> Extracted material
-- ==== Sys2Proof/Proofs/Persistence.lean ====
section
/-! Persistence (spec 10_state.md R33): what no command of a run writes, and no reset clears, stays. -/

namespace Sys2Proof.Machine

/-! A frame byte under each update of the state. -/

@[simp] theorem State.frameByte_answer (s : State) (d : Word) (b : Nat) :
    (s.answer d).frameByte b = s.frameByte b := rfl

@[simp] theorem State.frameByte_raise (s : State) (e : CommandError) (b : Nat) :
    (s.raise e).frameByte b = s.frameByte b := rfl

@[simp] theorem State.frameByte_afterFetch (s : State) (b : Nat) :
    s.afterFetch.frameByte b = s.frameByte b := rfl

@[simp] theorem State.frameByte_decodedRecord (s : State) (b : Nat) :
    (decodedRecord s).frameByte b = s.frameByte b := rfl

@[simp] theorem State.frameByte_setReg (s : State) (r : Reg) (v : BitVec (regWidth r)) (b : Nat) :
    (s.setReg r v).frameByte b = s.frameByte b := congrArg (Memory.read · b) (s.setReg_keeps_frame r v)

theorem State.frameByte_setFrameByte_ne (s : State) {a b : Nat} (h : b ≠ a) (v : Byte) :
    (s.setFrameByte a v).frameByte b = s.frameByte b := by
  simp [State.frameByte, h]

/-- ENC stores nothing beyond the fourteen bytes (R85). -/
theorem read_encodedFrame_of_ge (s : State) {b : Nat} (h : frameBytes ≤ b) :
    (encodedFrame s).read b = s.frameByte b := by
  have h14 : 14 ≤ b := h
  rw [read_encodedFrame, if_neg (by omega), if_neg (by omega), if_neg (by omega), if_neg (by omega),
    if_neg (by omega), if_neg (by omega)]
  rfl

/-! One command. -/

/-- A command changes no register that R23 does not give it. -/
theorem exec_keeps_reg {i : Instr} {s t : State} {q : Reg} (hq : i.writesReg q = false) (h : exec i s = .next t) :
    t.reg q = s.reg q := by
  obtain ⟨d, e, -⟩ | ⟨r, v, e, hr⟩ | ⟨k, v, -, e, -⟩ | ⟨-, e⟩ | ⟨rfl, e⟩ | ⟨x, e, -⟩ := exec_cases i s
  all_goals
    rw [e] at h
    cases h
  · simp
  · have hne : q ≠ r := by
      rintro rfl
      rw [hr] at hq
      cases hq
    rw [State.reg_answer, State.reg_setReg_ne s hne]
  · simp
  · cases q <;> rfl
  · cases hq -- DEC writes every register
  · simp

/-- A command changes no frame byte that R45 does not give it. -/
theorem exec_keeps_frameByte {i : Instr} {s t : State} {b : Nat} (hb : i.writesByte b = false)
    (h : exec i s = .next t) : t.frameByte b = s.frameByte b := by
  obtain ⟨d, e, -⟩ | ⟨r, v, e, -⟩ | ⟨k, v, -, e, hk⟩ | ⟨rfl, e⟩ | ⟨-, e⟩ | ⟨x, e, -⟩ := exec_cases i s
  all_goals
    rw [e] at h
    cases h
  · simp
  · simp
  · have hne : b ≠ k := by
      rintro rfl
      rw [hk] at hb
      cases hb
    rw [State.frameByte_answer, State.frameByte_setFrameByte_ne s hne]
  · exact read_encodedFrame_of_ge s (Nat.le_of_not_lt (of_decide_eq_false hb))
  · simp
  · simp

/-! One step, and a run: said once for whatever is read off the state. -/

section Persistence

variable {α : Type} {f : State → α} {writes : Instr → Bool}

/-- A step without a reset keeps what its command does not write: the fetch and an error keep it (R141), and a command
keeps it unless it writes it. -/
theorem step_keeps (fetch : ∀ s : State, f s.afterFetch = f s) (raise : ∀ (s : State) e, f (s.raise e) = f s)
    (command : ∀ i s t, writes i = false → exec i s = .next t → f t = f s)
    {s t : State} {x : PortInput} {rest : List PortInput} (hp : s.pending = x :: rest) (hx : x.reset = false)
    (hw : ∀ i, decode x.command = .legal i → writes i = false) (h : step s = .next t) : f t = f s := by
  cases hd : decode x.command with
  | legal i =>
    rw [step_of_legal hp hx hd] at h
    rw [command i _ t (hw i hd) h, fetch]
  | illegal e =>
    rw [step_of_illegal hp hx hd] at h
    cases h
    rw [raise, fetch]

/-- A run without a reset keeps what none of its commands writes. -/
theorem stateAfter_keeps (fetch : ∀ s : State, f s.afterFetch = f s) (raise : ∀ (s : State) e, f (s.raise e) = f s)
    (command : ∀ i s t, writes i = false → exec i s = .next t → f t = f s) (s : State)
    (h : ∀ x ∈ s.pending, x.reset = false ∧ ∀ i, decode x.command = .legal i → writes i = false) (k : Nat) :
    f (stateAfter k s) = f s :=
  stateAfter_induction (P := fun s u => f u = f s) (fun _ => rfl)
    (fun _ _ _ _ _ hp ⟨hx, hw⟩ hstep ih => ih.trans (step_keeps fetch raise command hp hx hw hstep)) k s h

end Persistence

/-- A register that no presented input clears or writes keeps its value along the run. -/
theorem stateAfter_keeps_reg (r : Reg) (s : State) (h : ∀ x ∈ s.pending, KeepsReg r x) (k : Nat) :
    (stateAfter k s).reg r = s.reg r :=
  stateAfter_keeps (f := (State.reg · r)) (writes := (Instr.writesReg · r)) (fun s => s.reg_afterFetch r)
    (fun s e => s.reg_raise e r) (fun _ _ _ => exec_keeps_reg) s h k

/-- A frame byte that no presented input clears or writes keeps its value along the run. -/
theorem stateAfter_keeps_frameByte (b : Nat) (s : State) (h : ∀ x ∈ s.pending, KeepsByte b x) (k : Nat) :
    (stateAfter k s).frameByte b = s.frameByte b :=
  stateAfter_keeps (f := (State.frameByte · b)) (writes := (Instr.writesByte · b)) (fun s => s.frameByte_afterFetch b)
    (fun s e => s.frameByte_raise e b) (fun _ _ _ => exec_keeps_frameByte) s h k

/-- Settles O48, by the induction along a run: every step without a reset keeps what its command does not write. -/
theorem unwrittenStatePersists : Obligations.UnwrittenStatePersists :=
  ⟨stateAfter_keeps_reg, stateAfter_keeps_frameByte⟩

end Sys2Proof.Machine
end

/-! The opcode map and the response code (spec 30_encoding.md R63, R66): which words the decoder accepts, by the two fields
of the word, and that no command of the map fails. -/

namespace Sys2Proof

/-- A decoder that tests one condition accepts where the condition holds. -/
theorem exists_ite_legal {p : Prop} [Decidable p] {i : Instr} {e : CommandError} :
    (∃ j, (if p then Decoded.legal i else .illegal e) = .legal j) ↔ p := by
  split <;> simp [*]

/-! The legal `arg` of each kind of command. -/

theorem exists_decodePlain_legal {c : Command} {i : Instr} :
    (∃ j, decodePlain c i = .legal j) ↔ argField c.cw = 0 :=
  exists_ite_legal

theorem exists_decodeIndexed_legal {c : Command} {i : Instr} :
    (∃ j, decodeIndexed c i = .legal j) ↔ legalIndex (argField c.cw) = true :=
  exists_ite_legal

theorem exists_decodeAddressed_legal {c : Command} {i : Instr} :
    (∃ j, decodeAddressed c i = .legal j) ↔ legalAddress (argField c.cw) = true :=
  exists_ite_legal

theorem exists_decodeQuantise_legal {c : Command} :
    (∃ j, decodeQuantise c = .legal j) ↔
      argField c.cw = 0 ∨ argField c.cw = 1 ∨ argField c.cw = 2 ∨ argField c.cw = 5 := by
  unfold decodeQuantise
  split_ifs <;> simp_all

/-- The ranges of R63 read off the two fields: `op` selects the commands, `arg` is checked against their legal set. -/
theorem legalWord_iff_fields (cw : BitVec 8) :
    legalWord cw = true ↔
      ((opField cw).toNat = 0 ∨ (opField cw).toNat = 5 ∨ (opField cw).toNat = 6) ∧ argField cw = 0 ∨
      ((opField cw).toNat = 1 ∨ (opField cw).toNat = 2) ∧ legalIndex (argField cw) = true ∨
      ((opField cw).toNat = 3 ∨ (opField cw).toNat = 4) ∧ legalAddress (argField cw) = true ∨
      (opField cw).toNat = 7 ∧
        (argField cw = 0 ∨ argField cw = 1 ∨ argField cw = 2 ∨ argField cw = 5) := by
  revert cw
  decide

/-- The decoder accepts exactly the words R63 lists, whatever the operand word is. -/
theorem exists_decode_legal_iff (c : Command) : (∃ i, decode c = .legal i) ↔ legalWord c.cw = true := by
  rw [legalWord_iff_fields]
  unfold decode
  split
  case h_1 op | h_6 op | h_7 op => simp [op, exists_decodePlain_legal]
  case h_2 op | h_3 op => simp [op, exists_decodeIndexed_legal]
  case h_4 op | h_5 op => simp [op, exists_decodeAddressed_legal]
  case h_8 op => simp [op, exists_decodeQuantise_legal]
  case h_9 =>
    refine iff_of_false nofun ?_
    rintro (⟨op | op | op, -⟩ | ⟨op | op, -⟩ | ⟨op | op, -⟩ | ⟨op, -⟩) <;> contradiction

/-- `op = cw[7:4]` as a number (R61). -/
theorem opField_toNat (cw : BitVec 8) : (opField cw).toNat = cw.toNat / 16 := by
  revert cw
  decide

/-- `op` 0x8 to 0xF selects no command, whatever `arg` is (R149). -/
theorem decode_reserved {c : Command} (h : 8 ≤ (opField c.cw).toNat) :
    decode c = .illegal (.illegalOpcode c.cw) := by
  unfold decode
  split
  case h_9 => rfl
  all_goals omega

/-! The rows of R63: the field `arg` is written out where it can vary. -/

theorem decode_nop (w : Word) : decode ⟨0x00, w⟩ = .legal .nop := by
  simp [decode, decodePlain, opField, argField]

theorem decode_wrr {r : Nibble} (h : legalIndex r = true) (w : Word) :
    decode ⟨0x1#4 ++ r, w⟩ = .legal (.wrr r w) := by
  simp [decode, decodeIndexed, h]

theorem decode_rdr {r : Nibble} (h : legalIndex r = true) (w : Word) :
    decode ⟨0x2#4 ++ r, w⟩ = .legal (.rdr r) := by
  simp [decode, decodeIndexed, h]

theorem decode_wrb {a : Nibble} (h : legalAddress a = true) (w : Word) :
    decode ⟨0x3#4 ++ a, w⟩ = .legal (.wrb a w) := by
  simp [decode, decodeAddressed, h]

theorem decode_rdb {a : Nibble} (h : legalAddress a = true) (w : Word) :
    decode ⟨0x4#4 ++ a, w⟩ = .legal (.rdb a) := by
  simp [decode, decodeAddressed, h]

theorem decode_enc (w : Word) : decode ⟨0x50, w⟩ = .legal .enc := by
  simp [decode, decodePlain, opField, argField]

theorem decode_dec (w : Word) : decode ⟨0x60, w⟩ = .legal .dec := by
  simp [decode, decodePlain, opField, argField]

theorem decode_qlat (w : Word) : decode ⟨0x70, w⟩ = .legal (.qlat w) := by
  simp [decode, decodeQuantise, opField, argField]

theorem decode_qlon (w : Word) : decode ⟨0x71, w⟩ = .legal (.qlon w) := by
  simp [decode, decodeQuantise, opField, argField]

theorem decode_qalt (w : Word) : decode ⟨0x72, w⟩ = .legal (.qalt w) := by
  simp [decode, decodeQuantise, opField, argField]

theorem decode_qspd (w : Word) : decode ⟨0x75, w⟩ = .legal (.qspd w) := by
  simp [decode, decodeQuantise, opField, argField]

/-- A legal index is one of the six that name a register. -/
theorem legalIndex_eq_true {r : Nibble} : legalIndex r = true ↔ r.toNat < 6 :=
  decide_eq_true_iff

/-- The ranges of R63 hold 47 words. -/
theorem legalWord_count : ((List.range 256).filter (fun n => legalWord (BitVec.ofNat 8 n))).length = 47 := by
  decide

/-- Settles O2: each row by the equation of its kind, the reserved rows and the legal words by the two fields. -/
theorem opcodeMap : Obligations.OpcodeMap := by
  have index {r : Nibble} (h : r.toNat ≤ 5) : legalIndex r = true := legalIndex_eq_true.mpr (Nat.lt_succ_of_le h)
  have address {a : Nibble} (h : a.toNat ≤ 13) : legalAddress a = true :=
    Machine.legalAddress_eq_true.mpr (Nat.lt_succ_of_le h)
  refine ⟨decode_nop, fun _ w h => decode_wrr (index h) w, fun _ w h => decode_rdr (index h) w,
    fun _ w h => decode_wrb (address h) w, fun _ w h => decode_rdb (address h) w, decode_enc, decode_dec,
    decode_qlat, decode_qlon, decode_qalt, decode_qspd, fun c h => ?_, exists_decode_legal_iff, legalWord_count⟩
  apply decode_reserved
  rw [opField_toNat]
  omega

> The problem
Reproduce word for word only the first line of the listing above and each line after it through the line with "of the state. -/".

> Your solution
-- ==== Sys2Proof/Proofs/Persistence.lean ====
section
/-! Persistence (spec 10_state.md R33): what no command of a run writes, and no reset clears, stays. -/

namespace Sys2Proof.Machine

/-! A frame byte under each update of the state. -/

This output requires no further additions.